*EXERCISE REQUIREMENTS:* Reproduce the data in full, exactly as it appears.

*Stored items:*
/---

/-- A permute, broadcast, interleave or de-interleave of n lanes (class 0x29). -/
def vPermValues (op : VecPerm) (l : Lane) (n : Nat) (a b : List (ExactVal × Bool)) : List (ExactVal × Bool) :=
  let at_ := fun (v : List (ExactVal × Bool)) i => v.getD i ((0, 0), false)
  match op with
  | .permute =>
    b.map fun ix =>
      let i := (BitVec.ofInt (laneBits l) ix.1.1).toNat
      let e := if i < n then at_ a i else ((Config.permuteOutside l i, 0), false)
      (e.1, e.2 || ix.2)
  | .broadcast => (List.range n).map fun _ => at_ a 0
  | .interleave => (List.range n).map fun i => if i % 2 = 0 then at_ a (i / 2) else at_ b (i / 2)
  | .deinterleave => (List.range n).map fun i => if i < n / 2 then at_ a (2 * i) else at_ a (2 * (i - n / 2) + 1)

/-- VECTOR_PERMUTE (R149, R150, R193). DESIGN CHOICE: log entry 41. -/
def execVectorPermute (op : VecPerm) (regs : VecRegs) (s : State) : Host.Outcome State Fault Refusal :=
  .next (match regs with
    | .core c vd va vb lane =>
      runInsn c (vecSpelled 0x29 vd va (if op = .permute ∨ op = .interleave then some vb else none) (some lane)) (fun t =>
        let x := t.core c
        let vals := vPermValues op lane (laneCount lane) (vValues lane (getV x va)) (vValues lane (getV x vb))
        vWrite c vd (vForm lane vals (getV x vd)) t) s
    | .sigc k dd da db =>
      runSInsn k (fun t =>
        let x := t.sigc k
        dWrite k dd (vPermValues op .z16b32 32 (dValues (getD x da)) (dValues (getD x db))) t) s)

/-- A move's word: its class, its two registers and its lane code (R150). -/
def moveSpelled (op : VecMove) (lane : Lane) : Nat → Bool :=
  match op with
  | .toLane vd ga _ => vecSpelled 0x2A vd ga none (some lane)
  | .fromLane gd va _ => vecSpelled 0x2A gd va none (some lane)

/-- VECTOR_MOVE (R150). An integer goes to a raw lane and comes from it as it is; a general register holds the value of a Z-format lane in
Q15.16, as a reduction gives it, and a lane of a poisoned block gives no stated value and sets POISON (R85, R86). DESIGN CHOICE: log entries
41, 114. -/
def execVectorMove (c : Fin 160) (op : VecMove) (lane : Lane) (s : State) : Host.Outcome State Fault Refusal :=
  .next (runInsn c (moveSpelled op lane) (fun t =>
    let x := t.core c
    match op with
    | .toLane vd ga i =>
      let v : ExactVal := ((getG x ga).toInt, if laneRaw lane then 0 else -16)
      vWrite c vd (vSetLane lane (i % laneCount lane) (v, false) (getV x vd)) t
    | .fromLane gd va i =>
      let e := (vValues lane (getV x va)).getD (i % laneCount lane) ((0, 0), false)
      let w := (if e.2 then none else redWord lane e.1).getD (t.free 64)
      (orFlags c (8 * bit e.2) (t.setCore c (advance (setG gd w x)))).usedFree) s)
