-- ==== Sys2Proof/Machine/Dispatch.lean ====
section
/-! DEFINITION. The dispatcher: one arm per command, each a direct call of its meaning. -/

namespace Sys2Proof.Machine
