-- ==== Sys2Proof/Safety.lean ====
section
/-! DEFINITION. The terms in which the statements speak: when each command has its own effect, what it leaves, which parts of the state it
may touch, and the invariant. -/

namespace Sys2Proof.Machine

/-- A command answers a next state, of which p holds. -/
def Runs (c : Instr) (s : State) (p : State → Prop) : Prop := ∃ t, exec c s = .next t ∧ p t

/-- What a read of a range delivers, where it is answered at once. -/
def readsData (s : State) (k a n : Nat) : Option (List (Option Byte)) :=
  match s.partRead k a n with
  | .data b => some b
  | _ => none

/-- The bytes that a read of a range delivers, where it is answered at once and whole. -/
def rangeBytes (s : State) (k a n : Nat) : Option (List Byte) := (readsData s k a n).bind fun d => d.mapM id

/-- The words of instruction memory that a core's next fetch reads are good. -/
def coreExecutes (s : State) (c : Nat) : Bool :=
  coreReady s c && (wordsOf .imem (imemKey c (s.core c).pc.toNat) 4).all fun w => !cwBad .imem s.mem.imem w

/-- The same for a signal core. -/
def sigcExecutes (s : State) (k : Nat) : Bool :=
  sigcReady s k && (wordsOf .simem (simemKey k (s.sigc k).pc.toNat) 4).all fun w => !cwBad .simem s.mem.simem w

/-- A core executes the instruction that the word at its program counter spells. -/
def coreRuns (s : State) (c : Nat) (spells : Nat → Bool) : Bool := coreExecutes s c && spells (wordAt s c)

/-- The same for an agent of the semaphore and system instructions; the encodings of a signal core are not given. -/
def agentRuns (s : State) (a : Agent) (spells : Nat → Bool) : Bool :=
  match a with
  | .core c => coreRuns s c spells
  | .sigc k => sigcExecutes s k

/-- What the fetch of a core's next instruction does to the state. -/
def fetchCore (c : Nat) (s : State) : State := s.readEffect .imem (imemKey c (s.core c).pc.toNat) 4

def fetchSigc (k : Nat) (s : State) : State := s.readEffect .simem (simemKey k (s.sigc k).pc.toNat) 4

def fetchAgent (a : Agent) (s : State) : State :=
  match a with
  | .core c => fetchCore c s
  | .sigc k => fetchSigc k s

/-- A scalar instruction with a result: legal, and no division by zero (R135). -/
def scalarPlain (x : Core) : ScalarInsn → Bool
  | .op o _ _ b => !divByZero o (scalarSrc x b)
  | .select _ _ _ _ => true
  | .clz _ _ => true
  | .illegal _ => false

/-- A branch that is legal and whose target is aligned. -/
def branchPlain (x : Core) : BranchInsn → Bool
  | .cond _ _ _ _ => true
  | .jump _ => true
  | .jumpLink _ _ => true
  | .indirect ra => decide ((getG x ra).toNat % 4 = 0)
  | .illegal _ => false

/-- An agent's instruction has written v to the register it names and completed: the program counter stands at the next instruction. -/
def Wrote (a : Agent) (rd : Fin 32) (v : BitVec 64) (s t : State) : Prop :=
  match a with
  | .core c => t.core c = advance (setG rd v (s.core c))
  | .sigc k => t.sigc k = sNext (setA rd v (s.sigc k))

/-- The cores and signal cores other than one agent are as before. -/
def OthersSame (a : Agent) (s t : State) : Prop :=
  (∀ d, (∀ c, a = .core c → d ≠ c.val) → t.core d = s.core d) ∧ (∀ j, (∀ k, a = .sigc k → j ≠ k.val) → t.sigc j = s.sigc j)

/-- An agent's precise trap of a cause and a detail (R182, R183, R210): u is the state with the trap recorded at the agent's program
counter, and the scheduler then learns of a core's trap (R360). -/
def Trapped (a : Agent) (cause detail : Nat) (s t : State) : Prop :=
  match a with
  | .core c => ∃ u, t = ctxTrapped c u ∧ u.reg (corePage c) Rg.coreTrapCauseCause = cause ∧ u.reg (corePage c) Rg.coreTrapCauseValid = 1 ∧
      u.reg (corePage c) Rg.coreTrapDetailDetail = detail ∧ u.reg (corePage c) Rg.coreTrapPcPc = (s.core c).pc.toNat
  | .sigc k => t.reg (sigcPage k) Rg.sigcTrapCauseCause = cause ∧ t.reg (sigcPage k) Rg.sigcTrapCauseValid = 1 ∧
      t.reg (sigcPage k) Rg.sigcTrapDetailDetail = detail ∧ t.reg (sigcPage k) Rg.sigcTrapPcPc = (s.sigc k).pc.toNat

/-- A semaphore instruction is legal: its reserved bits are zero and its registers exist (R168, R209). -/
def syncLegal (a : Agent) (w : SyncWord) (rs : List (Fin 32)) : Bool := !w.rsvd && !lacks a rs && !(isSigc a && decide (w.cp ≠ 0))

\---

*SOLUTION:*
/-- A permute, broadcast, interleave or de-interleave of n lanes (class 0x29). -/
def vPermValues (op : VecPerm) (l : Lane) (n : Nat) (a b : List (ExactVal × Bool)) : List (ExactVal × Bool) :=
  let at_ := fun (v : List (ExactVal × Bool)) i => v.getD i ((0, 0), false)
  match op with
  | .permute =>
    b.map fun ix =>
      let i := (BitVec.ofInt (laneBits l) ix.1.1).toNat
      let e := if i < n then at_ a i else ((Config.permuteOutside l i, 0), false)
      (e.1, e.2 || ix.2)
  | .broadcast => (List.range n).map fun _ => at_ a 0
  | .interleave => (List.range n).map fun i => if i % 2 = 0 then at_ a (i / 2) else at_ b (i / 2)
  | .deinterleave => (List.range n).map fun i => if i < n / 2 then at_ a (2 * i) else at_ a (2 * (i - n / 2) + 1)

/-- VECTOR_PERMUTE (R149, R150, R193). DESIGN CHOICE: log entry 41. -/
def execVectorPermute (op : VecPerm) (regs : VecRegs) (s : State) : Host.Outcome State Fault Refusal :=
  .next (match regs with
    | .core c vd va vb lane =>
      runInsn c (vecSpelled 0x29 vd va (if op = .permute ∨ op = .interleave then some vb else none) (some lane)) (fun t =>
        let x := t.core c
        let vals := vPermValues op lane (laneCount lane) (vValues lane (getV x va)) (vValues lane (getV x vb))
        vWrite c vd (vForm lane vals (getV x vd)) t) s
    | .sigc k dd da db =>
      runSInsn k (fun t =>
        let x := t.sigc k
        dWrite k dd (vPermValues op .z16b32 32 (dValues (getD x da)) (dValues (getD x db))) t) s)

/-- A move's word: its class, its two registers and its lane code (R150). -/
def moveSpelled (op : VecMove) (lane : Lane) : Nat → Bool :=
  match op with
  | .toLane vd ga _ => vecSpelled 0x2A vd ga none (some lane)
  | .fromLane gd va _ => vecSpelled 0x2A gd va none (some lane)

/-- VECTOR_MOVE (R150). An integer goes to a raw lane and comes from it as it is; a general register holds the value of a Z-format lane in
Q15.16, as a reduction gives it, and a lane of a poisoned block gives no stated value and sets POISON (R85, R86). DESIGN CHOICE: log entries
41, 114. -/
def execVectorMove (c : Fin 160) (op : VecMove) (lane : Lane) (s : State) : Host.Outcome State Fault Refusal :=
  .next (runInsn c (moveSpelled op lane) (fun t =>
    let x := t.core c
    match op with
    | .toLane vd ga i =>
      let v : ExactVal := ((getG x ga).toInt, if laneRaw lane then 0 else -16)
      vWrite c vd (vSetLane lane (i % laneCount lane) (v, false) (getV x vd)) t
    | .fromLane gd va i =>
      let e := (vValues lane (getV x va)).getD (i % laneCount lane) ((0, 0), false)
      let w := (if e.2 then none else redWord lane e.1).getD (t.free 64)
      (orFlags c (8 * bit e.2) (t.setCore c (advance (setG gd w x)))).usedFree) s)
-- ==== Sys2Proof/Machine/Dispatch.lean ====
section
/-! DEFINITION. The dispatcher: one arm per command, each a direct call of its meaning. -/

namespace Sys2Proof.Machine
-- ==== Sys2Proof/Safety.lean ====
section
/-! DEFINITION. The terms in which the statements speak: when each command has its own effect, what it leaves, which parts of the state it
may touch, and the invariant. -/

namespace Sys2Proof.Machine

/-- A command answers a next state, of which p holds. -/
def Runs (c : Instr) (s : State) (p : State → Prop) : Prop := ∃ t, exec c s = .next t ∧ p t

/-- What a read of a range delivers, where it is answered at once. -/
def readsData (s : State) (k a n : Nat) : Option (List (Option Byte)) :=
  match s.partRead k a n with
  | .data b => some b
  | _ => none

/-- The bytes that a read of a range delivers, where it is answered at once and whole. -/
def rangeBytes (s : State) (k a n : Nat) : Option (List Byte) := (readsData s k a n).bind fun d => d.mapM id

/-- The words of instruction memory that a core's next fetch reads are good. -/
def coreExecutes (s : State) (c : Nat) : Bool :=
  coreReady s c && (wordsOf .imem (imemKey c (s.core c).pc.toNat) 4).all fun w => !cwBad .imem s.mem.imem w

/-- The same for a signal core. -/
def sigcExecutes (s : State) (k : Nat) : Bool :=
  sigcReady s k && (wordsOf .simem (simemKey k (s.sigc k).pc.toNat) 4).all fun w => !cwBad .simem s.mem.simem w

/-- A core executes the instruction that the word at its program counter spells. -/
def coreRuns (s : State) (c : Nat) (spells : Nat → Bool) : Bool := coreExecutes s c && spells (wordAt s c)

/-- The same for an agent of the semaphore and system instructions; the encodings of a signal core are not given. -/
def agentRuns (s : State) (a : Agent) (spells : Nat → Bool) : Bool :=
  match a with
  | .core c => coreRuns s c spells
  | .sigc k => sigcExecutes s k

/-- What the fetch of a core's next instruction does to the state. -/
def fetchCore (c : Nat) (s : State) : State := s.readEffect .imem (imemKey c (s.core c).pc.toNat) 4

def fetchSigc (k : Nat) (s : State) : State := s.readEffect .simem (simemKey k (s.sigc k).pc.toNat) 4

def fetchAgent (a : Agent) (s : State) : State :=
  match a with
  | .core c => fetchCore c s
  | .sigc k => fetchSigc k s

/-- A scalar instruction with a result: legal, and no division by zero (R135). -/
def scalarPlain (x : Core) : ScalarInsn → Bool
  | .op o _ _ b => !divByZero o (scalarSrc x b)
  | .select _ _ _ _ => true
  | .clz _ _ => true
  | .illegal _ => false

/-- A branch that is legal and whose target is aligned. -/
def branchPlain (x : Core) : BranchInsn → Bool
  | .cond _ _ _ _ => true
  | .jump _ => true
  | .jumpLink _ _ => true
  | .indirect ra => decide ((getG x ra).toNat % 4 = 0)
  | .illegal _ => false

/-- An agent's instruction has written v to the register it names and completed: the program counter stands at the next instruction. -/
def Wrote (a : Agent) (rd : Fin 32) (v : BitVec 64) (s t : State) : Prop :=
  match a with
  | .core c => t.core c = advance (setG rd v (s.core c))
  | .sigc k => t.sigc k = sNext (setA rd v (s.sigc k))

/-- The cores and signal cores other than one agent are as before. -/
def OthersSame (a : Agent) (s t : State) : Prop :=
  (∀ d, (∀ c, a = .core c → d ≠ c.val) → t.core d = s.core d) ∧ (∀ j, (∀ k, a = .sigc k → j ≠ k.val) → t.sigc j = s.sigc j)

/-- An agent's precise trap of a cause and a detail (R182, R183, R210): u is the state with the trap recorded at the agent's program
counter, and the scheduler then learns of a core's trap (R360). -/
def Trapped (a : Agent) (cause detail : Nat) (s t : State) : Prop :=
  match a with
  | .core c => ∃ u, t = ctxTrapped c u ∧ u.reg (corePage c) Rg.coreTrapCauseCause = cause ∧ u.reg (corePage c) Rg.coreTrapCauseValid = 1 ∧
      u.reg (corePage c) Rg.coreTrapDetailDetail = detail ∧ u.reg (corePage c) Rg.coreTrapPcPc = (s.core c).pc.toNat
  | .sigc k => t.reg (sigcPage k) Rg.sigcTrapCauseCause = cause ∧ t.reg (sigcPage k) Rg.sigcTrapCauseValid = 1 ∧
      t.reg (sigcPage k) Rg.sigcTrapDetailDetail = detail ∧ t.reg (sigcPage k) Rg.sigcTrapPcPc = (s.sigc k).pc.toNat

/-- A semaphore instruction is legal: its reserved bits are zero and its registers exist (R168, R209). -/
def syncLegal (a : Agent) (w : SyncWord) (rs : List (Fin 32)) : Bool := !w.rsvd && !lacks a rs && !(isSigc a && decide (w.cp ≠ 0))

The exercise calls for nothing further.